If you’ve watched politics in Janesville lately, you know that there’s a proposal for a new fire station that’s both expensive (about nine-million dollars) and that would require the demolition of about a dozen residents’ homes.
The controversy over the station might have been mitigated, but the entire episode represents a succession of unforced errors of planning and communication. The Gazette, along with government, has fumbled its response to a waxing protest movement.
When I have written recently about the need for visible work (Show Your Work), and for critical thinking (Local Gov’t Desperately Needs a Version of the ‘Tenth Man Rule’), I’ve had towns beyond our city in mind (at least in part) when I wrote those respective posts.
(For the Gazette links below, all are subscription req’d.)
A quick recap:
1. Janesville’s Fire Department wanted a new fire station.
2. Janesville’s City Council met in closed session to consider construction options, in a meeting that the Janesville Gazette rightly suggested was a violation of Wisconsin’s Open Meetings Laws.
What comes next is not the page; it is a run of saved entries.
-- ==== Sys2Proof/Machine/Memory.lean ====
section
/-! DEFINITION. The memory array as plain data (spec/20_memory.md): reading and writing one cell, and the
canonical form. A cell number here is already folded modulo `MEMSIZE` (R42; Machine/Ops.lean does it). -/

namespace Sys2Proof

/-- What a cell that is not listed reads as: the default of `MEM_INIT` (00_scope.md R8, 10_state.md R35, the
spec's decision D5; log 6: DESIGN CHOICE, the source gives no value). -/
def Memory.unlisted : Word := 0

/-- `mem[k]`. -/
def Memory.read : Memory → Nat → Word
  | [], _ => Memory.unlisted
  | (j, w) :: m, k => if j = k then w else Memory.read m k

/-- `mem[k] <- v`, kept in canonical form: writing what an unlisted cell reads as takes the entry away. -/
def Memory.write : Memory → Nat → Word → Memory
  | [], k, v => if v = Memory.unlisted then [] else [(k, v)]
  | (j, w) :: m, k, v =>
    if k < j then
      if v = Memory.unlisted then (j, w) :: m else (k, v) :: (j, w) :: m
    else if k = j then
      if v = Memory.unlisted then m else (k, v) :: m
    else (j, w) :: Memory.write m k v

/-- Every entry lies above `k`, the entries rise strictly, and none holds what an unlisted cell reads as. -/
def Memory.wfAbove (lo : Nat) : Memory → Bool
  | [] => true
  | (j, w) :: m => decide (lo ≤ j) && decide (w ≠ Memory.unlisted) && Memory.wfAbove (j + 1) m

/-- The canonical form: cell numbers strictly rising, no entry equal to what an unlisted cell reads as. Two
memories in this form that read the same everywhere are the same list. -/
def Memory.wf (m : Memory) : Bool := Memory.wfAbove 0 m

/-- Every listed cell is one of `mem[0..n-1]` (10_state.md R30). -/
def Memory.inside (n : Nat) (m : Memory) : Bool := m.all fun c => decide (c.1 < n)

end Sys2Proof
end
Not that they wanted any legal action, of course: “The Gazette or the district attorney could attempt to make the council pay for its illegal meeting, but that time and money might be better spent elsewhere.”
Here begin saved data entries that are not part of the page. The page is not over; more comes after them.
-- ==== Sys2Proof/Machine/Ops.lean ====
section
/-! DEFINITION. The named operations over memory and registers that every meaning is written with
(spec/00_scope.md section 5, spec/40_machine_state_ops.md), and how the next command is taken. There is no
operation "take an exception" and no return from one: the CORE has neither (60_exceptions.md R190 to R195). -/

namespace Sys2Proof.Machine

/-! ### Memory (sub-block MEM) -/

/-- `MEMSIZE` of this machine (R7). -/
def State.memSize (s : State) : Nat := s.params.memSize

/-- The cell an address reaches: `addr mod MEMSIZE`, on the address as a natural number (20_memory.md R42). -/
def State.cellOf (s : State) (addr : Nat) : Nat := addr % s.memSize

/-- The word an address reaches, without an access. -/
def State.peekMem (s : State) (addr : Nat) : Word := s.mem.read (s.cellOf addr)

/-- `MemRead(addr, 1)` (R81): the word, and `cyc + 1`. -/
def State.memRead (s : State) (addr : Nat) : Word × State :=
  (s.peekMem addr, { s with cyc := s.cyc + 1 })

/-- `MemWrite(addr, 1, v)` (R82): the value is normalised where it is stored; `cyc + 1`. -/
def State.memWrite (s : State) (addr : Nat) (v : Int) : State :=
  { s with mem := s.mem.write (s.cellOf addr) (norm16 v), cyc := s.cyc + 1 }

/-! ### Registers (sub-block RF) -/

/-- `x[r]` (R20, R83). No register is hard-wired (R21). -/
def State.reg (s : State) (r : RegIdx) : Word := s.x[r.toNat]

/-- `x[r] <- norm16(v)` (R84). -/
def State.setReg (s : State) (r : RegIdx) (v : Int) : State :=
  { s with x := s.x.set r.toNat (norm16 v) }

/-! ### Fetch and stack addresses (sub-block INCU) -/

/-- `NextWord()` (R85): the word `pc` pointed to before, then `pc + 1`. -/
def State.nextWord (s : State) : Word × State :=
  let p := s.memRead s.pc.toNat
  (p.1, { p.2 with pc := incr s.pc })

/-- `PushSlot()` (R86): `sp - 1`, the new `sp` is the address. -/
def State.pushSlot (s : State) : Word × State := (decr s.sp, { s with sp := decr s.sp })

/-- `PopSlot()` (R87): the old `sp` is the address, then `sp + 1`. -/
def State.popSlot (s : State) : Word × State := (s.sp, { s with sp := incr s.sp })

/-- `PeekAddress()` (R88). -/
def State.peekAddress (s : State) : Word := s.sp

/-! ### Resolver slots (sub-block RES) -/

/-- `slot[s]` (R32). -/
def State.slot (s : State) : SlotId → Slot
  | .b => s.slotB
  | .a => s.slotA

/-- `slot[s] <- v`; the other slot is untouched (R110). -/
def State.setSlot (s : State) (sl : SlotId) (v : Slot) : State :=
  match sl with
  | .b => { s with slotB := v }
  | .a => { s with slotA := v }

/-- `slot[s].enc` of a loaded slot; none while `loaded` is false, when it is unspecified (R35). -/
def Slot.enc? (v : Slot) : Option Desc := if v.loaded then some v.enc else none

/-- A slot after RESET: not loaded, its other fields free values, the `n`-th ones (R35, R210, U7; log 11). -/
def Slot.unloaded (n : Nat) : Slot :=
  { loaded := false, enc := Config.freeEnc n, hasExtra := Config.freeHasExtra n, extra := Config.freeExtra n }

/-- RESET's effect on the state (R210): every field of the tuple of R35 takes its reset value. What is not
state of the CORE stays: the parameters and the dispatcher's further commands (log 21). `SP_INIT`, "a reset-time
input", and the other initial values are read from the parameters of the state, so that every RESET of one run
takes the same ones, which the spec leaves open (log 24: DESIGN CHOICE). -/
def State.resetCore (s : State) : State :=
  { x := s.params.initRegs, pc := 0, sp := s.params.spInit, ex := s.params.initEx, ia := s.params.initIa,
    cyc := 0, mem := s.params.memInit,
    slotB := Slot.unloaded s.freeCount, slotA := Slot.unloaded (s.freeCount + 1),
    params := s.params, pending := s.pending, response := s.response, freeCount := s.freeCount + 2 }

/-! ### The command interface -/

/-- The command returns `r` (R9, R10). -/
def State.respond (s : State) (r : Response) : State := { s with response := r }

/-- The command completes in state `s` and returns nothing. -/
def answerNone (s : State) : Host.Outcome State Fault Refusal := .next (s.respond .none)

/-- The command completes in the state `p.2` and returns the word `p.1`. -/
def answerWord (p : Word × State) : Host.Outcome State Fault Refusal := .next (p.2.respond (.word p.1))

/-- The next input the dispatcher presents, and the state with it taken (R9). -/
def State.takeInput (s : State) : Option (Input × State) :=
  match s.pending with
  | [] => none
  | inp :: rest => some (inp, { s with pending := rest })

/-- The instruction an input stands for in this state (R61: GET and SET look at the slot's descriptor). -/
def State.decodeInput (s : State) (inp : Input) : Except DecodeError Instr :=
  decode s.slotB.enc? s.slotA.enc? inp

/-- The refusal for an input that stands for no instruction (R200, R201). -/
def refusalOf : DecodeError → Refusal
  | .unassignedCommand cmd => .unassignedCommand cmd
  | .unloadedSlot sl => .unloadedSlot sl

/-- A slot that holds the descriptor `e`, as a LOAD of `e` would leave its `loaded`, `enc` and `has_extra`. -/
def Slot.holding (v : Slot) (e : Desc) : Slot :=
  { v with loaded := true, enc := e, hasExtra := needsExtra e }

/-- The state in which the input a table word stands for is presented next. For a GET or SET row the row's
bits `enc` are `slot[s].enc` (R61), so the slot addressed is given them. A word wider than its row cannot be
presented (R11) and changes nothing (log 15). -/
def State.presentTableWord (s : State) (nbits w : Nat) : State :=
  match tableInput nbits w with
  | none => s
  | some (.descriptor e) => { s with pending := .descriptor e :: s.pending }
  | some (.command t) =>
    let p := { s with pending := .command t :: s.pending }
    if t.encFromSlot then p.setSlot (slotOfBit t.slot) ((p.slot (slotOfBit t.slot)).holding t.enc) else p

end Sys2Proof.Machine
end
Diffidence or parsimony in the fight for open government is ill-becoming a serious newspaper.
3. Janesville’s Council went ahead anyway with the project.
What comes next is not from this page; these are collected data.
/-- pc: +1 by NEXTWORD and LOAD with an extra word, norm16(wdata) by SETPC and SET.PCD, 0 by RESET; else unchanged. R24: "`pc` changes in exactly these ways"; the 0 of RESET is decision D3 (log 9). -/
def Obligations.PcChangesInExactlyTheseWays : Prop :=
  ∀ (i : Instr) (s t : State), exec i s = .next t →
    t.pc = match i with
      | .nextword | .loadIdx _ _ | .loadPick _ | .loadAbs _ | .loadImm _ => BitVec.ofNat 16 (s.pc.toNat + 1)
      | .setpc v | .setPcd _ v => norm16 v
      | .reset => 0
      | _ => s.pc

/-- sp: -1 by PUSHSLOT and SET.STK, +1 by POPSLOT and GET.STK, norm16(wdata) by SETSP and SET.SPD, SP_INIT by RESET; else unchanged. R26 (log 13). -/
def Obligations.SpChangesInExactlyTheseWays : Prop :=
  ∀ (i : Instr) (s t : State), exec i s = .next t →
    t.sp = match i with
      | .pushslot | .setStk _ _ => BitVec.ofNat 16 (s.sp.toNat + 65535)
      | .popslot | .getStk _ => BitVec.ofNat 16 (s.sp.toNat + 1)
      | .setsp v | .setSpd _ v => norm16 v
      | .reset => s.params.spInit
      | _ => s.sp

/-- Each command adds to cyc exactly what the table of R221 gives, at most 1, and RESET sets it to 0. R221, R43, R46; the 0 of RESET is decision D3 (log 9). -/
def Obligations.CycGrowsByTheCostTable : Prop :=
  ∀ (i : Instr) (s t : State), exec i s = .next t →
    t.cyc = (if i = .reset then 0 else s.cyc + cycCost i) ∧ cycCost i ≤ 1

/-- A general register changes only by WRREG, SET in mode REG, and RESET. R21. -/
def Obligations.OnlyRegisterWritesChangeRegisters : Prop :=
  ∀ (i : Instr) (s t : State), exec i s = .next t → i ≠ .reset →
    (∀ r v, i ≠ .wrreg r v) → (∀ sl r v, i ≠ .setReg sl r v) → ∀ j, t.reg j = s.reg j

/-- A slot, with its latched extra word, changes only by a LOAD of that slot and by RESET; stores never touch it. R31, R33, R34, R110, R130, R150. -/
def Obligations.SlotsChangeOnlyByTheirOwnLoad : Prop :=
  ∀ (i : Instr) (sl : SlotId) (s t : State), exec i s = .next t → i ≠ .reset →
    (∀ m, i ≠ loadInstr sl m) → t.slot sl = s.slot sl

/-- ex is written only by SETEX, SET.EXD and RESET, and read only by GETEX and GET.EXD. R27. -/
def Obligations.ExIsPlainStorage : Prop :=
  ∀ (i : Instr) (w : Word) (s : State),
    (i ≠ .reset → i ≠ .getex → (∀ v, i ≠ .setex v) → (∀ sl, i ≠ .getExd sl) → (∀ sl v, i ≠ .setExd sl v) →
      exec i { s with ex := w } = Claims.mapNext (fun t => { t with ex := w }) (exec i s)) ∧
      (i = .reset ∨ (∃ v, i = .setex v) ∨ (∃ sl v, i = .setExd sl v) → exec i { s with ex := w } = exec i s)

/-- ia is written only by SETIA and RESET and read only by GETIA; no command copies it into pc. R28, R191. -/
def Obligations.IaIsPlainStorage : Prop :=
  ∀ (i : Instr) (w : Word) (s : State),
    (i ≠ .reset → i ≠ .getia → (∀ v, i ≠ .setia v) →
      exec i { s with ia := w } = Claims.mapNext (fun t => { t with ia := w }) (exec i s)) ∧
      (i = .reset ∨ (∃ v, i = .setia v) → exec i { s with ia := w } = exec i s)

/-- Only the listed commands read memory; only WRMEM, SET in six modes and RESET (R30) write it. R41; that RESET writes memory is R30 and R210 (decision D18, log 21: DEDUCED); the first clause exempts stores, which the second takes up for all but memory itself. -/
def Obligations.OnlyMemoryCommandsTouchMemory : Prop :=
  ∀ (i : Instr) (m : Memory) (s : State),
    (Claims.readsMem i = false → Claims.storeCell i s = none → i ≠ .reset →
        exec i { s with mem := m } = Claims.mapNext (fun t => { t with mem := m }) (exec i s)) ∧
      (Claims.readsMem i = false →
        Claims.mapNext (fun t => { t with mem := [] }) (exec i { s with mem := m }) =
          Claims.mapNext (fun t => { t with mem := [] }) (exec i s)) ∧
      (Claims.storeCell i s = none → i ≠ .reset → ∀ t, exec i s = .next t → t.mem = s.mem) ∧
      exec .reset { s with mem := m } = exec .reset s

/-- No instruction changes the parameters of the machine or the commands still to be presented. R7, R8, R210 (log 1, log 7; SP_INIT too: log 24, DESIGN CHOICE). -/
def Obligations.ParametersAndCommandStreamStay : Prop :=
  ∀ (i : Instr) (s t : State), exec i s = .next t → t.params = s.params ∧ t.pending = s.pending

/-- NEXTWORD, LOAD b, LOAD a leave pc at P + 1 + needs_extra(b) + needs_extra(a), cyc grown by as much, memory and sp as before. R171, R174, R79. -/
def Obligations.ProtocolAdvancesPcByTheInstructionLength : Prop :=
  ∀ (eb ea : Desc) (rest : List Input) (s : State),
    s.pending = Claims.nextwordCmd :: Claims.loadCmd .b eb :: Claims.loadCmd .a ea :: rest →
    let n := 1 + Claims.extraWords eb + Claims.extraWords ea
    ∃ t u, Host.Core.run core 3 s = .next t ∧
      t.pc = BitVec.ofNat 16 (s.pc.toNat + n) ∧ t.cyc = s.cyc + n ∧
      t.slotB.enc? = some eb ∧ t.slotA.enc? = some ea ∧ t.mem = s.mem ∧ t.sp = s.sp ∧ t.x = s.x ∧ t.ex = s.ex ∧
      t.ia = s.ia ∧ t.pending = rest ∧
      exec .getpc t = .next u ∧ u.response = .word t.pc

/-- With both operands taking an extra word, P+1 goes to the first loaded and P+2 to the second; one alone gets P+1. R173. -/
def Obligations.ExtraWordsGoToTheOperandsInLoadOrder : Prop :=
  ∀ (f g : SlotId) (ef eg : Desc) (rest : List Input) (s : State), f ≠ g →
    s.pending = Claims.nextwordCmd :: Claims.loadCmd f ef :: Claims.loadCmd g eg :: rest →
    let word := fun n => s.mem.read ((s.pc + BitVec.ofNat 16 n).toNat % s.memSize)
    ∃ t, Host.Core.run core 3 s = .next t ∧
      (needsExtra ef = true → (t.slot f).hasExtra = true ∧ (t.slot f).extra = word 1) ∧
      (needsExtra ef = true → needsExtra eg = true → (t.slot g).hasExtra = true ∧ (t.slot g).extra = word 2) ∧
      (needsExtra ef = false → needsExtra eg = true → (t.slot g).hasExtra = true ∧ (t.slot g).extra = word 1)

/-- After LOAD.IMM, whatever is written to memory, GET.IMM returns the word latched at load time. R34, R216. -/
def Obligations.LatchedWordIsACopy : Prop :=
  ∀ (sl : SlotId) (addr : Word) (v : Int) (s : State),
    ∃ t u w, exec (.loadImm sl) s = .next t ∧ exec (.wrmem addr v) t = .next u ∧ exec (.getImm sl) u = .next w ∧
      w.response = .word (s.mem.read (s.pc.toNat % s.memSize))

/-- The register, base register, sp, pc and ex of an operand are those at the time of GET or SET, not of LOAD; each forms its address again. R172 (marked derived there); the push at 0 is decision D7 (log 13). -/
def Obligations.OperandStateIsSampledWhenGetRuns : Prop :=
  ∀ (sl : SlotId) (r : RegIdx) (v x : Int) (s : State),
    let a := (norm16 v).toNat
    let w := (s.mem.read (s.pc.toNat % s.memSize)).toNat
    (Claims.EndsReturning [.loadReg sl r, .wrreg r v, .getReg sl r] s (norm16 v) ∧
      Claims.EndsReturning [.loadInd sl r, .wrreg r v, .getInd sl r] s (s.mem.read (a % s.memSize)) ∧
      Claims.EndsReturning [.loadIdx sl r, .wrreg r v, .getIdx sl r] s (s.mem.read ((a + w) % s.memSize)) ∧
      Claims.EndsReturning [.loadStk sl, .setsp v, .getStk sl] s (s.mem.read (a % s.memSize)) ∧
      Claims.EndsReturning [.loadPeek sl, .setsp v, .getPeek sl] s (s.mem.read (a % s.memSize)) ∧
      Claims.EndsReturning [.loadPick sl, .setsp v, .getPick sl] s (s.mem.read ((a + w) % s.memSize)) ∧
      Claims.EndsReturning [.loadSpd sl, .setsp v, .getSpd sl] s (norm16 v) ∧
      Claims.EndsReturning [.loadPcd sl, .setpc v, .getPcd sl] s (norm16 v) ∧
      Claims.EndsReturning [.loadExd sl, .setex v, .getExd sl] s (norm16 v)) ∧
      (s.mem.wf = true →
        Claims.EndsStoring [.loadInd sl r, .getInd sl r, .wrreg r v, .setInd sl r x] s a x ∧
        Claims.EndsStoring [.loadIdx sl r, .getIdx sl r, .wrreg r v, .setIdx sl r x] s (a + w) x ∧
        Claims.EndsStoring [.loadStk sl, .getStk sl, .setsp v, .setStk sl x] s ((a + 65535) % 65536) x ∧
        Claims.EndsStoring [.loadPeek sl, .getPeek sl, .setsp v, .setPeek sl x] s a x ∧
        Claims.EndsStoring [.loadPick sl, .getPick sl, .setsp v, .setPick sl x] s (a + w) x)

/-- Along any run in which no RESET is presented, cyc never decreases. R29 (log 12). -/
def Obligations.CycNeverDecreasesWithoutReset : Prop :=
  ∀ (k : Nat) (s t : State), (∀ tr, .command tr ∈ s.pending → tr.cmd ≠ 0) →
    Host.Core.run core k s = .next t → s.cyc ≤ t.cyc

/-- While the commands still to come keep the resolver contract, a step completes and the rest keep it. R170, R200, R201, R219 (log 16, log 17; with nothing pending the idle step, log 2). -/
def Obligations.StepKeepsTheResolverContract : Prop :=
  ∀ s : State, keepsContract s.slotB.loaded s.slotA.loaded s.pending = true →
    ∃ t, step s = .next t ∧ keepsContract t.slotB.loaded t.slotA.loaded t.pending = true
end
4. The Gazette‘s editorialist told those who were disappointed (including up to a dozen homeowners who would lose their homes) that
Regardless, what’s done is done. Residents don’t have to like how the decision was made, but it’s time to accept it. Sometimes, thinking long term creates immediate pain. That’s the case here.
Honest to goodness, the Gazette‘s editorials are a daily example of what a tone-deaf editorial board looks like.
One would almost think that the editorial-page editor, Greg Peck, was trolling for any reaction, but there’s no reason to think he’s that shrewd.
5. Later, the Gazette ran a story implying that a local resident may have been targeted for selective fire-code enforcement because of his oposition to the fire station.
6. Local officials naturally took umbrage at the story suggesting they were targetting residents for punitive code enforcement.
7. Scott Angus, Gazette VP for Newsroom Operations, only days thereafter wrote a blog post disavowing his paper’s earlier suggestion of punitive code enforcement, and insisting that it was wrong to impugn the reputation of city employees.
8. The paper wants City Manager Mark Freitag to go ahead with the station, but they’re more-than-willing to cast doubt on his selection. (“It might be years before we know whether the council’s choice of Freitag was wise. Residents will never know, of course, what might have been under Winzenz because he didn’t get the chance.”)
(Freitag has no supportive, popular base within the city; members of the local business development group will not be enough to help him weather repeated controversies. Neither the paper nor any special-interest group will be adequate to bolster Freitag if local politicians turn against him.)
When the Gazette‘s editorial page flubs even simple facts about Whitewater’s politics, or when they use a former radio-host as a so-called reporter and he can’t even identify the correct state in which a proposed business is headquarted (Wisconsin, not Florida), they’ll not even run a correction or apologize for that low-quality work.
But when an official in Janesville complains, that paper doesn’t run a mere correction, it servilely and clumsily capitulates and runs in the other direction as hard and fast as it can.
They’ve no stomach for watchdog journalism, as watchdog journalism doesn’t whimper and scurry at the first word of official displeasure.
If that paper had taken a more demanding line with government – on this issue and others – they would likely have compelled a better product from the city.
I sometimes think that there must be a conflict at the paper between those who’d like to be a genuinely independent institution and those who want to hold government’s hat and coat.
Time and again, the hat-and-coat faction (assuming there should be anything other than that) wins.
When a paper refuses to demand legal consequences for open meetings violations, deprecates ordinary residents’ feelings about their homes, impugns protesters as ill-informed while publishing ill-informed editorials and stories about towns nearby, and retreats when adult officials take umbrage, it’s simply not a solid paper.
Janesville: where supposed movers-and-shakers, aided by its local paper, ignore each other’s mediocrity.